Post office preparing for the holiday rush
Even if you have filled your gift list, you still need to get your greeting cards and packages mailed on time so they reach their destinations by Christmas.
To make sure that happens, we asked Janesville Postmaster Jon Buchholz for some information and tips.
Here’s what he had to say:
-- Dec. 4—For military mail being sent to Iraq and Afghanistan.
-- Dec. 11—Any military mail being sent to other international destinations.
“These are just suggestions,” Buchholz said. “I wouldn’t wait that long if that was me. The sooner the better to avoid the final rush.”
-- Parcel post—This mail, hauled by truck, takes seven to 10 days for delivery and up to two weeks or more during the holiday season when volume picks up.
-- Priority mail—This mail, which moves on airplanes, usually takes two to three days to be delivered and sometimes a bit longer during the holidays.
-- Express mail—This mail, which moves on airplanes, is guaranteed to be delivered in one to two days, but it’s more expensive than parcel and priority.
-- Select a box strong enough to protect its contents.
-- Express and priority mail boxes, envelopes and tubes can be obtained for free at your post office or can be ordered online at usps.com.
-- Stay within size limitations. Priority and express mail can’t be bigger than 108 inches total—length and girth. Parcel post packages can’t measure more than 130 inches total. The maximum weight for both packages is 70 pounds.
-- Completely remove markings on previously used boxes, so no questions remain about items in the box.
-- Leave room for cushioning contents—shredded or rolled newspaper, bubble wrap or Styrofoam peanuts. Plain air-popped popcorn also can be used plus is inexpensive and environmentally friendly. Pack tightly to avoid shifting.
-- Stuff glass and fragile hollow items with newspaper or packing material to avoid damage. If you mail framed photographs, remove the glass from the frame and wrap separately.
-- Use tape designed for shipping such as pressure-sensitive tape, nylon-reinforced tape, paper tape or glass-reinforced pressure-sensitive tape.
-- Do not use wrapping paper, string, masking tape or cellophane tape that can ruin the package and damage postal equipment.
-- Enclose an index card or piece of paper that contains the sender’s address and the recipient’s address along with a list of contents.
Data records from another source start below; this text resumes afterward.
/-- The generator at the start of a tick at edge `now`: the count restarts, from its phase where a load was held (R153,
R156); a written policy takes effect (R151). -/
def Gen.started (g : Gen) (c' n now policy phase : Nat) : Gen :=
  { g with
    due := none, edge := now
    count := if g.heldLoad ∧ g.period ≠ 0 then (g.period - phase % g.period) % g.period else c'
    heldLoad := false
    stepRemain := if g.stepped then g.stepRemain - 1 else g.stepRemain
    stepped := false, policy := policy, upd := false, drained := false, fallback := false
    heldUpd := false, markHeld := false, first := false, uncounted := false, markAt := 0
    starts := ((n, now) :: g.starts).take 16 }

/-- The tick after the last one started of a context starts at edge `now`. -/
def Dev.startTick (d : Dev) (c now : Nat) : Dev :=
  let g := d.gen c
  let n := tickSucc (d.tickOf c)
  let d := (d.countStart c now).setF CLP_STATUS c CLP_STATUS_FELL_BACK (if g.fallback then 1 else 0)
  let d := d.setF CLP_TICK c CLP_TICK_TICK n
  let d := d.putGen c (g.started 0 n now (d.fld CLP_CTRL c CLP_CTRL_POLICY) (d.fld CLP_PHASE c CLP_PHASE_PHASE))
  let d := d.sendStart c n
  let d := (List.range 32).foldl (fun d t => d.tumTickStart c n t) d
  (d.markPorts c).foldl (fun d p => if d.markPort p then d.queueMark p (d.markFlit 4 c n) else d) d

/-- TICK_START (R145). -/
def execTickStart (c : Ctx) (now : Nat) (s : State) : Host.Outcome State Fault Refusal :=
  run (fun d => if d.startsAt c now then d.startTick c now else d) s

/-! ## Periods and phases -/

/-- A write of CLP_PERIOD_n is accepted at edge `now` and due on the fourth edge after it (R154). -/
def Dev.writePeriod (d : Dev) (c v now : Nat) : Dev :=
  let g := d.gen c
  (d.setF CLP_PERIOD c CLP_PERIOD_PERIOD v).setGen c { g with periodDue := g.periodDue ++ [(now + 4, v)] }

/-- CLP_PERIOD_WRITE (R154). -/
def execClpPeriodWrite (c : Ctx) (v : W32) (now : Nat) (s : State) : Host.Outcome State Fault Refusal :=
  run (fun d => d.writePeriod c v.toNat now) s

/-- A period takes effect at edge `at_` (R154, R155). -/
def Gen.newPeriod (g : Gen) (p at_ : Nat) : Gen :=
  let k := g.countAt at_
  if p = 0 then { g with period := 0, count := k, edge := at_ }
  else if g.period = 0 then { g with period := p, count := 0, edge := at_ }
  else { g with period := p, count := min k (p - 1), edge := at_ }

/-- CLP_PERIOD_EFFECT: the oldest scheduled period takes effect on its edge; 1 to 199 are taken as 200 with PERIOD_CLAMP; a
SET_TICK_PERIOD that waits for the edge ends (R154, R155, R382). -/
def execClpPeriodEffect (c : Ctx) (now : Nat) (s : State) : Host.Outcome State Fault Refusal :=
  run (fun d =>
    let g := d.gen c
    match g.periodDue with
    | [] => d
    | (e, v) :: r =>
      if e ≤ now then
        let clamp := decide (1 ≤ v) && decide (v < 200)
        let d := if clamp then d.setF CLP_STATUS c CLP_STATUS_PERIOD_CLAMP 1 else d
        let d := d.putGen c ({ g with periodDue := r }.newPeriod (if clamp then 200 else v) e)
        (d.cmds.filter (fun x => x.wait == .edge c e)).foldl (fun d x => d.finish x.id 0 0 (leBytes 6 (d.tickOf c))) d
      else d) s

/-- The selected generators load their phases on the fourth edge after `now` (R156). -/
def Dev.syncWrite (d : Dev) (mask now : Nat) : Dev :=
  (ones 8 mask).foldl (fun d c =>
    let g := d.gen c
    d.setGen c { g with loadDue := g.loadDue ++ [now + 4] }) d

/-- CLP_SYNC_WRITE (R156). -/
def execClpSyncWrite (v : W32) (now : Nat) (s : State) : Host.Outcome State Fault Refusal :=
  run (fun d => d.syncWrite (v.toNat % 256) now) s

/-- A generator with a scheduled load loads (P − φ) mod P, or holds the load while a due tick has not started (R156). -/
def Dev.syncLoad (d : Dev) (now c : Nat) : Dev :=
  let g := d.gen c
  match g.loadDue with
  | [] => d
  | e :: r =>
    if now < e then d
    else
      let g := { g with loadDue := r }
      let φ := d.fld CLP_PHASE c CLP_PHASE_PHASE
      if g.period = 0 then d.setGen c g
      else if g.due.isSome then d.setGen c { g with heldLoad := true }
      else d.setGen c { g with count := (g.period - φ % g.period) % g.period, edge := e }

/-- CLP_SYNC_LOAD (R156). -/
def execClpSyncLoad (now : Nat) (s : State) : Host.Outcome State Fault Refusal :=
  run (fun d => (List.range 8).foldl (fun d c => d.syncLoad now c) d) s

/-- CLP_STAGGER_WRITE: evenly spread phases are written and synchronised, or STAGGER_ERR is set (R157). -/
def execClpStaggerWrite (v : W32) (now : Nat) (s : State) : Host.Outcome State Fault Refusal :=
  run (fun d =>
    let sel := ones 8 (v.toNat % 256)
    if !(v.getLsbD 8) ∨ sel = [] then d
    else
      let p := (d.gen (sel.headD 0)).period
      if p ≠ 0 ∧ sel.all (fun c => (d.gen c).period == p) then
        (sel.zipIdx.foldl (fun d x => d.setF CLP_PHASE x.1 CLP_PHASE_PHASE (x.2 * p / sel.length)) d).syncWrite (v.toNat % 256) now
      else d.setF CLP_GSTATUS 0 CLP_GSTATUS_STAGGER_ERR 1) s

/-- Steps are added while the period is 0 (R158). DEDUCED, log entry 13. -/
def Dev.addSteps (d : Dev) (c k : Nat) : Dev :=
  if d.fld CLP_PERIOD c CLP_PERIOD_PERIOD ≠ 0 then d.setF CLP_STATUS c CLP_STATUS_STEP_ERR 1
  else
    let g := d.gen c
    d.putGen c { g with stepRemain := min 65535 (g.stepRemain + k) }

/-- CLP_STEP_WRITE (R158). -/
def execClpStepWrite (c : Ctx) (v : W32) (s : State) : Host.Outcome State Fault Refusal :=
  run (fun d => d.addSteps c (v.toNat % 65536)) s

/-! ## Drain -/

/-- Whether a list of event words holds one of a parity. -/
def wordsOf (par : Nat) (ws : List W64) : Bool := ws.any (fun w => evTick w % 2 == par)

/-- Whether a flit carries an event of a context and parity. -/
def Flit.carries (f : Flit) (c par : Nat) : Bool := decide (f.cls ≤ 1) && f.ctx == c && wordsOf par f.words

/-- Whether delivered events hold one of a context and parity. -/
def evsOf (c par : Nat) (l : List Delivered) : Bool := l.any (fun x => x.ctx == c && evTick x.word % 2 == par)

/-- Whether a tile holds any word of a context and parity (R271): router buffers, a gateway's rim-port buffers among them, local ports, combining entries, emit and
delivery queues, held gather states, parked and refetching events, Tumbler queues. -/
def Dev.tileHolds (d : Dev) (c par t : Nat) : Bool :=
  let r := d.router t
  r.arr.any (fun q => q.2.any (fun a => a.flit.carries c par)) || r.wait.any (fun w => w.flit.carries c par)
  || r.local_.any (fun q => q.2.any (fun f => f.carries c par)) || r.comb.any (fun x => x.flit.carries c par)
  || gwTiles.zipIdx.any (fun g => g.1 == t && ((Tab.get [] d.gwIn g.2).any (fun x => x.ctx == c && evTick x.word % 2 == par)
    || (Tab.get [] d.rimIn g.2).any (fun f => f.carries c par)))
  || (Tab.get [] d.preQ t).any (fun p => p.ctx == c && p.tick % 2 == par) || evsOf c par (d.tum t).modQ
  || (List.range 9).any (fun e =>
    let g := d.eng t e
    (g.emitX ++ g.emitO).any (fun x => x.ctx == c && evTick x.word % 2 == par)
    || evsOf c par (g.qX ++ g.qO) || g.gather.any (fun h => h.ctx == c && h.copies.any (fun k => (Tab.get (⟨0, 0, 0, 0⟩ : CopyRec) d.copies k).par == par))
    || evsOf c par (g.parked.map (·.ev)) || g.refetch.any (fun x => !x.alone && evsOf c par [x.ev]))

/-- The residual of a context and parity is cleared in every tile (R271). DEDUCED, log entry 13. -/
def Dev.residualClear (d : Dev) (c par : Nat) : Dev :=
  (List.range 32).foldl (fun d t =>
    let held := [0, 1].any (fun v => Tab.get 0 d.inflight (flightKey t c par v) != 0)
    if held then
      let d := { d with inflight := [0, 1].foldl (fun m v => Tab.set 0 m (flightKey t c par v) 0) d.inflight }
      ((d.bump MID_CNT (t * 9 + 7) 1).setF MID_STATUS t MID_STATUS_RESID_CLR 1).occur 0x3609 2 c (srcTile t) 0
    else d) d

/-- What a wave finds of one context and parity while the context waits for drain: after 16 waves of one non-zero sum, two
waves that find no word clear the residual (R271); a wave on which it does not wait starts anew. -/
def Dev.waveRepeat (d : Dev) (c par : Nat) (sum : Int) : Dev :=
  let k := c * 2 + par
  let (last, n, clean) := Tab.get (0, 0, 0) d.waves k
  if sum = 0 then { d with waves := Tab.set (0, 0, 0) d.waves k (0, 0, 0) }
  else if sum ≠ last then { d with waves := Tab.set (0, 0, 0) d.waves k (sum, 1, 0) }
  else if n < 16 then { d with waves := Tab.set (0, 0, 0) d.waves k (sum, n + 1, 0) }
  else if (List.range 32).any (d.tileHolds c par) then { d with waves := Tab.set (0, 0, 0) d.waves k (sum, n, 0) }
  else if clean = 0 then { d with waves := Tab.set (0, 0, 0) d.waves k (sum, n, 1) }
  else ({ d with waves := Tab.set (0, 0, 0) d.waves k (0, 0, 0) }).residualClear c par

/-- A wave's sums of one context: CLP_INFLIGHT, drain of the last tick, drained versions in the tiles and the rim; with a version newly
drained Usher makes the slots of a placed context equal in both (R144, R262, R263, R271, R303). -/
def Dev.waveOf (d : Dev) (now c : Nat) : Dev :=
  let f := fun p v => d.flightSum c p v
  let s0 := f 0 0 + f 0 1
  let s1 := f 1 0 + f 1 1
  let v0 := f 0 0 + f 1 0
  let v1 := f 0 1 + f 1 1
  let d := (d.setF CLP_INFLIGHT (c * 2) CLP_INFLIGHT_SUM (enc 32 s0)).setF CLP_INFLIGHT (c * 2 + 1) CLP_INFLIGHT_SUM (enc 32 s1)
  let g := d.gen c
  let par := d.tickOf c % 2
  let mine := if par = 0 then s0 else s1
  let d := if g.upd ∧ !g.drained ∧ mine = 0 then
      { d.putGen c { g with drained := true, drainEdge := now } with
        demoted := d.demoted.map (fun x => if x.ctx = c then { x with seen := x.seen ||| 2 ^ par } else x) } else d
  let d := if g.upd ∧ !g.drained then (d.waveRepeat c 0 s0).waveRepeat c 1 s1
    else { d with waves := d.waves.filter (fun (x : Nat × (Int × Nat × Nat)) => x.1 / 2 != c) }
  let gone := fun (v : Nat) => if v = 0 then decide (v1 = 0) else decide (v0 = 0)
  let fresh := (List.range 32).any (fun t => gone (d.midVer t c) && !((d.fld MID_VER_STATUS t MID_VER_STATUS_DRAINED).testBit c))
  let d := (List.range 32).foldl (fun d t =>
    if gone (d.midVer t c) then d.setBitF MID_VER_STATUS t MID_VER_STATUS_DRAINED c true else d) d
  let d := if fresh ∧ !(Tab.get [] d.blocks c).isEmpty ∧ !(d.forwarding c) then d.copySlots c else d
  if gone (d.rimVer c) then d.setBitF RIM_VER_STATUS 0 RIM_VER_STATUS_DRAINED c true else d

/-- DRAIN_WAVE: a wave completes at edge `now` (R144). -/
def execDrainWave (now : Nat) (s : State) : Host.Outcome State Fault Refusal :=
  run (fun d => (List.range 8).foldl (fun d c => d.waveOf now c) d) s

/-! ## Markers and tokens -/

/-- TICK_MARKER_RECEIVE: the oldest marker received on a port (R161, R302). -/
def execTickMarkerReceive (p : Port) (now : Nat) (s : State) : Host.Outcome State Fault Refusal :=
  run (fun d =>
    let l := Tab.get [] d.marksIn p
    match l.find? (fun x => evKind x.2 == 4) with
    | none => d
    | some (c, w) =>
      let d := { d with marksIn := Tab.set [] d.marksIn p (dropFirst (fun (x : Nat × W64) => evKind x.2 == 4) 1 l) }
      if !(d.markPort p) then d
      else
        let g := d.gen c
        let n := fullTick (d.tickOf c) (evTick w)
        let was := d.markersIn c (d.tickOf c)
        let g := { g with relink := g.relink.filter (· != p.val)
                          marks := (g.marks.filter (fun (m : Nat × Nat) => m.1 < p.val)) ++ [(p.val, n)] ++ g.marks.filter (fun (m : Nat × Nat) => p.val < m.1) }
        let d := d.setGen c g
        d.putGen c (if !was && d.markersIn c (d.tickOf c) then { g with markAt := now } else g)) s
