/-- A key of a block of tile `t`: the entry it finds in version `v` names every tile that holds a row of it, and a gateway if it leaves
the chip; in a gateway tile it is none of the entries kept for inbound keys (R211, R244). -/
def Dev.keyCovered (d : Dev) (c v : Nat) (rs : List Rec) (p : Plan) (t : Nat) (r : Rec) (key : Nat) : Bool :=
  let tiles := d.rowTiles c p.blocks key
  let out := d.leaves rs p r.id
  (tiles.isEmpty && !out) || (match d.ftFind t c v key with
    | some (i, x) => tiles.all (fun u => (bits x 63 32).testBit u) && classOk c rs r (bits x 88 87) (bits x 79 64)
        && (!out || bits x 31 24 != 0) && (!(gwTiles.contains t) || decide (i < inboundFrom))
    | none => false)

/-- Every key of a tile's blocks is covered, by entries of which no two would merge into one (R211). -/
def Dev.fanCovers (d : Dev) (c : Nat) (v : Nat → Nat) (rs : List Rec) (p : Plan) : Option Reason :=
  let merge := fun (x y : Nat) =>
    let n := bits x 94 89
    x % 2 ^ 96 == y % 2 ^ 96 && decide (0 < n) && decide (n ≤ 32) && bits x 127 96 / 2 ^ (33 - n) == bits y 127 96 / 2 ^ (33 - n)
      && bits x 127 96 / 2 ^ (32 - n) != bits y 127 96 / 2 ^ (32 - n)
  firstReason ((p.blocks.map (·.tile)).eraseDups.map (fun t =>
    need ((tileKeys rs p.blocks t).all (fun k => d.keyCovered c (v t) rs p t k.1 k.2)
        && p.fan.all (fun x => p.fan.all (fun y => x.1 != t || y.1 != t || !(merge x.2.2 y.2.2))))
      { code := 4, tile := t % 32 }))

/-- Every key that enters the chip finds a rim entry that names one gateway in each half that holds targets and none else, and in each
gateway's tile one of the entries kept for inbound keys, naming the half's tiles; every key that leaves finds one that names a port
(R40, R211). -/
def Dev.rimCovers (d : Dev) (c : Nat) (v : Nat → Nat) (rv : Nat) (rs : List Rec) (p : Plan) : Option Reason :=
  let enters := fun (x : Rec × Nat) =>
    let tiles := d.rowTiles c p.blocks x.2
    match d.rimFind c rv x.2 with
    | none => false
    | some (_, e) => [0, 1].all (fun h =>
        let mine := tiles.filter (fun t => halfOf t == h)
        match (ones 8 (bits e 76 69)).filter (fun g => halfOf (gwTiles.getD g 0) == h) with
        | [] => mine.isEmpty
        | [g] => !mine.isEmpty && (match d.ftFind (gwTiles.getD g 0) c (v (gwTiles.getD g 0)) x.2 with
            | some (i, f) => decide (inboundFrom ≤ i) && mine.all (fun t => (bits f 63 32).testBit t) && classOk c rs x.1 (bits f 88 87) (bits f 79 64)
            | none => false)
        | _ => false)
  let goes := fun (x : Rec × Nat) => !(d.leaves rs p x.1.id) || (match d.rimFind c rv x.2 with
    | some (_, e) => bits e 88 83 != 0 && classOk c rs x.1 (bits e 68 67) (bits e 66 51)
    | none => false)
  need ((d.inboundKeys c rs p).all enters && ((p.blocks.map (·.tile)).eraseDups.flatMap (tileKeys rs p.blocks)).all goes) { code := 5 }
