-- ==== Sys2Proof/Machine/Shake.lean ====
section
/-! DEFINITION. SHAKE256 with 256-bit output (FIPS 202), the digest of the measurements (R452), and a measurement extended by a
digest. -/

namespace Sys2Proof.Machine

/-- The five lanes of one row of the sponge's state, lane 0 lowest. -/
abbrev Plane := BitVec 320

/-- Lane `x` of a plane. -/
def Plane.lane (p : BitVec 320) (x : Nat) : W64 := p.extractLsb' (64 * x) 64

/-- The difference that θ adds to every plane: each column's two neighbours in the parity plane, one of them turned by a bit. -/
def thetaPlane (s : List Plane) : Plane :=
  let p := s.foldl (fun a b => a ^^^ b) 0
  let next := p.rotateRight 64
  let turned := (List.range 5).foldl (fun (a : Plane) x => a ||| (((Plane.lane next x).rotateLeft 1).setWidth 320 <<< (64 * x))) 0
  p.rotateLeft 64 ^^^ turned

/-- ρ and π in one walk: step `t` carries the lane where the walk stands to the walk's next place, turned by the triangular number of
t + 1; lane (0, 0) stays. -/
def walkLanes (s : List Plane) : List Plane :=
  let origin : Plane := (Plane.lane (s.headD 0) 0).setWidth 320
  ((List.range 24).foldl (fun (a : (Nat × Nat) × List Plane) t =>
    let ((x, y), out) := a
    let w := (Plane.lane (s.getD y 0) x).rotateLeft ((t + 1) * (t + 2) / 2 % 64)
    let z := (2 * x + 3 * y) % 5
    ((y, z), out.modify z (fun p => p ||| (w.setWidth 320 <<< (64 * y))))) ((1, 0), [origin, 0, 0, 0, 0])).2

/-- The generator of ι's bits: one step of the register of x^8 + x^6 + x^5 + x^4 + 1. -/
def iotaStep (r : Nat) : Nat := if 128 ≤ r then (2 * r) ^^^ 0x171 else 2 * r

/-- The constant of the round that begins with register `r`, its seven bits at places 2^j − 1, and the register after it. -/
def iota (r : Nat) : Plane × Nat :=
  (List.range 7).foldl (fun (a : Plane × Nat) j => (a.1 ||| (BitVec.ofNat 320 (a.2 % 2) <<< (2 ^ j - 1)), iotaStep a.2)) (0, r)

/-- The permutation of a block's state: 24 rounds, each θ, the walk, χ on every plane and ι (FIPS 202). -/
def permute (s : List Plane) : List Plane :=
  ((List.range 24).foldl (fun (a : List Plane × Nat) _ =>
    let (rc, r) := iota a.2
    let d := thetaPlane a.1
    let chi := (walkLanes (a.1.map (fun p => p ^^^ d))).map (fun p => p ^^^ (~~~(p.rotateRight 64) &&& p.rotateRight 128))
    (chi.modify 0 (fun p => p ^^^ rc), r)) (s, 1)).1

/-- A block of 136 bytes, as one number, is taken into the state. -/
def absorb (s : List Plane) (block : Nat) : List Plane :=
  permute (s.zipIdx.map (fun x => x.1 ^^^ BitVec.ofNat 320 (block / 2 ^ (320 * x.2))))

/-- SHAKE256 with 32 bytes of output: whole blocks, then the rest with the domain bits 0x1F after it and the last bit of the block. -/
def shake256 (m : List Byte) : List Byte :=
  let full := m.length / 136
  let s := (List.range full).foldl (fun s k => absorb s (at_ m (136 * k) 136)) (List.replicate 5 (0 : Plane))
  let rest := m.drop (136 * full)
  leBytes 32 ((absorb s (leNat rest + 0x1F * 256 ^ rest.length + 0x80 * 256 ^ 135)).headD 0).toNat

/-- Measurement `m`, 0 to 5 for M0 to M5 and 6 + c for C_c, as bytes (R452). -/
def Dev.meas (d : Dev) (m : Nat) : List Byte := (List.range 4).flatMap (fun k => leBytes 8 (d.rd SEC_MEAS (m * 4 + k)).toNat)

/-- A measurement takes a value of 32 bytes. -/
def Dev.setMeas (d : Dev) (m : Nat) (v : List Byte) : Dev :=
  (List.range 4).foldl (fun d k => d.wr SEC_MEAS (m * 4 + k) (BitVec.ofNat 64 (at_ v (8 * k) 8))) d

/-- A measurement is extended by a digest (R452). -/
def Dev.extendMeas (d : Dev) (m : Nat) (digest : List Byte) : Dev := d.setMeas m (shake256 (d.meas m ++ digest))

end Sys2Proof.Machine
end

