-- ==== Sys2Proof/Certificates/Slice0/Obligations.lean ====
section
/-! DEFINITION. The statements for the provers. -/

open Sys2Proof Sys2Proof.Machine

/-! ## The neuron pipeline (chapter 2) -/

/-- R60, R67 to R69, R71: the micro-ops that compute one register of each lane. -/
def Obligations.LaneMicroOpsCompute : Prop :=
  ∀ (t : Tile) (e : Eng) (dst : Fin 4) (a b : Fin 8) (k : S24) (pred : Fin 4),
    LaneOp t e (.add t e dst a b k pred) (.add dst a b k pred) pred (fun l => l.put dst (sat24 (l.src k a + l.src k b)))
    ∧ LaneOp t e (.sub t e dst a b k pred) (.sub dst a b k pred) pred (fun l => l.put dst (sat24 (l.src k a - l.src k b)))
    ∧ LaneOp t e (.mulk t e dst a k pred) (.mulk dst a k pred) pred
        (fun l => l.put dst (sat24 (rha (l.src k a * k.toInt) 65536)))
    ∧ LaneOp t e (.shr t e dst a k pred) (.shr dst a k pred) pred
        (fun l => l.put dst (sat24 (l.src k a / ((2 ^ (k.toNat % 32) : Nat) : Int))))
    ∧ LaneOp t e (.sel t e dst a b k pred) (.sel dst a b k pred) pred
        (fun l => l.put dst (sat24 (if l.p then l.src k a else l.src k b)))
    ∧ LaneOp t e (.clr t e dst k pred) (.clr dst k pred) pred (fun l => l.put dst k)
    ∧ LaneOp t e (.st t e dst pred) (.st dst pred) pred (fun l => l.putSt dst (l.reg dst))
    ∧ LaneOp t e (.cmpge t e a b k pred) (.cmpge a b k pred) 0
        (fun l => { l with p := l.enabled pred && decide (l.src k a ≥ l.src k b) })
    ∧ LaneOp t e (.cmplt t e a b k pred) (.cmplt a b k pred) 0
        (fun l => { l with p := l.enabled pred && decide (l.src k a < l.src k b) })

/-- R71, R72, R74, R75, R77, R79: the micro-ops that read the record, the slot, a decay table, a generator or the refractory count. -/
def Obligations.StateMicroOpsRead : Prop :=
  ∀ (t : Tile) (e : Eng) (dst : Fin 4) (a : Fin 8) (k : S24) (pred : Fin 4) (s : State) (ln : Line),
    (∀ sbe, Issues s.dev t e (.ld dst pred) ln → Completes (.ld t e dst pred sbe 0) s (fun d =>
      LaneStep d t e ln (fun l x => if ln.acts pred l then x.put dst ((x.stored dst).getD
        (BitVec.ofNat 24 (s.dev.ld (recAddr t e (ln.job.line * 32 + l) + varOff dst) 3))) else x)
      ∧ KeepsMemory s.dev d ∧ (sbe = 0 → KeepsRegs s.dev d)))
    ∧ (∀ c n hold, Issues s.dev t e (.slot pred) ln → (s.dev.eng t e).phase = some (c, n) →
        (∀ l < 32, s.dev.slotAliased t e (s.dev.pop t e ln.job.pop) (ln.job.line * 32 + l) n = false) →
        Completes (.slot t e pred 0 hold) s (fun d =>
          LaneStep d t e ln (fun l x => if ln.acts pred l then
            { x with t := slotVal (s.dev.slot t e (s.dev.pop t e ln.job.pop) (ln.job.line * 32 + l) n)
                            ((s.dev.pop t e ln.job.pop).l NE_POP_LO_SLOT_SHIFT) } else x)
          ∧ KeepsRegsBut [NE_NPCNT.key (engIx t e * 12 + 3)] s.dev d))
    ∧ (Issues s.dev t e (.decay dst a k pred) ln → Completes (.decay t e dst a k pred) s (fun d =>
        let p := s.dev.pop t e ln.job.pop
        let tab := p.dtab k.toNat
        LaneStep d t e ln (fun l x => if ln.acts pred l then
          x.put dst (decayVal (x.src k a) (sgn 24 (s.dev.fld NE_DECAY_REST (engIx t e * 16 + tab) NE_DECAY_REST_REST))
            (s.dev.decayFactor t e tab) x.dt.toNat (p.l NE_POP_LO_EXACT_LONG != 0)) else x)
        ∧ KeepsMemory s.dev d))
    ∧ (Issues s.dev t e (.noise dst a k pred) ln → Completes (.noise t e dst a k pred) s (fun d =>
        LaneStep d t e ln (fun l x => if ln.acts pred l then
          x.put dst (noiseVal (x.src k a) ((s.dev.eng t e).noise.getD l 0) k.toNat) else x)
        ∧ (∀ (l : Nat) (w : W32), (s.dev.eng t e).noise[l]? = some w →
            (d.eng t e).noise[l]? = some (if ln.acts pred l then lfsrStep 0x80200003 w else w))
        ∧ KeepsMemory s.dev d ∧ KeepsRegs s.dev d))
    ∧ (Issues s.dev t e (.refr k pred) ln → Completes (.refr t e k pred) s (fun d =>
        LaneStep d t e ln (fun l x => if ln.acts pred l then
          (if k.getLsbD 23 then
            { x with refr := BitVec.ofNat 8 (x.refr.toNat - x.dt.toNat), q := decide (x.refr.toNat - x.dt.toNat > 0) }
          else { x with refr := BitVec.ofNat 8 k.toNat, q := decide (k.toNat % 256 > 0) }) else x)
        ∧ KeepsRegs s.dev d))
That helps ensure the package gets to its destination or back to the sender.
-- Take packages that weigh at least 1 pound to your post office for mailing. Do not put into your residential mailbox for your mail carrier.
-- Remove batteries; wrap and place them next to the toys in the mailing box.
-- Print complete addresses clearly and be sure to include street names with north or south if necessary, apartment or suite numbers and the correct ZIP codes.
“Never guess a ZIP code. No ZIP code is better than a wrong ZIP code,” Buchholz said.
-- Include both “to” and “from” information on packages on only side of the package with no extra writing.
-- Rather than make a special trip to the post office or collection box, those who receive door or curbside delivery may leave mail in their receptacle for letter-carrier pickup.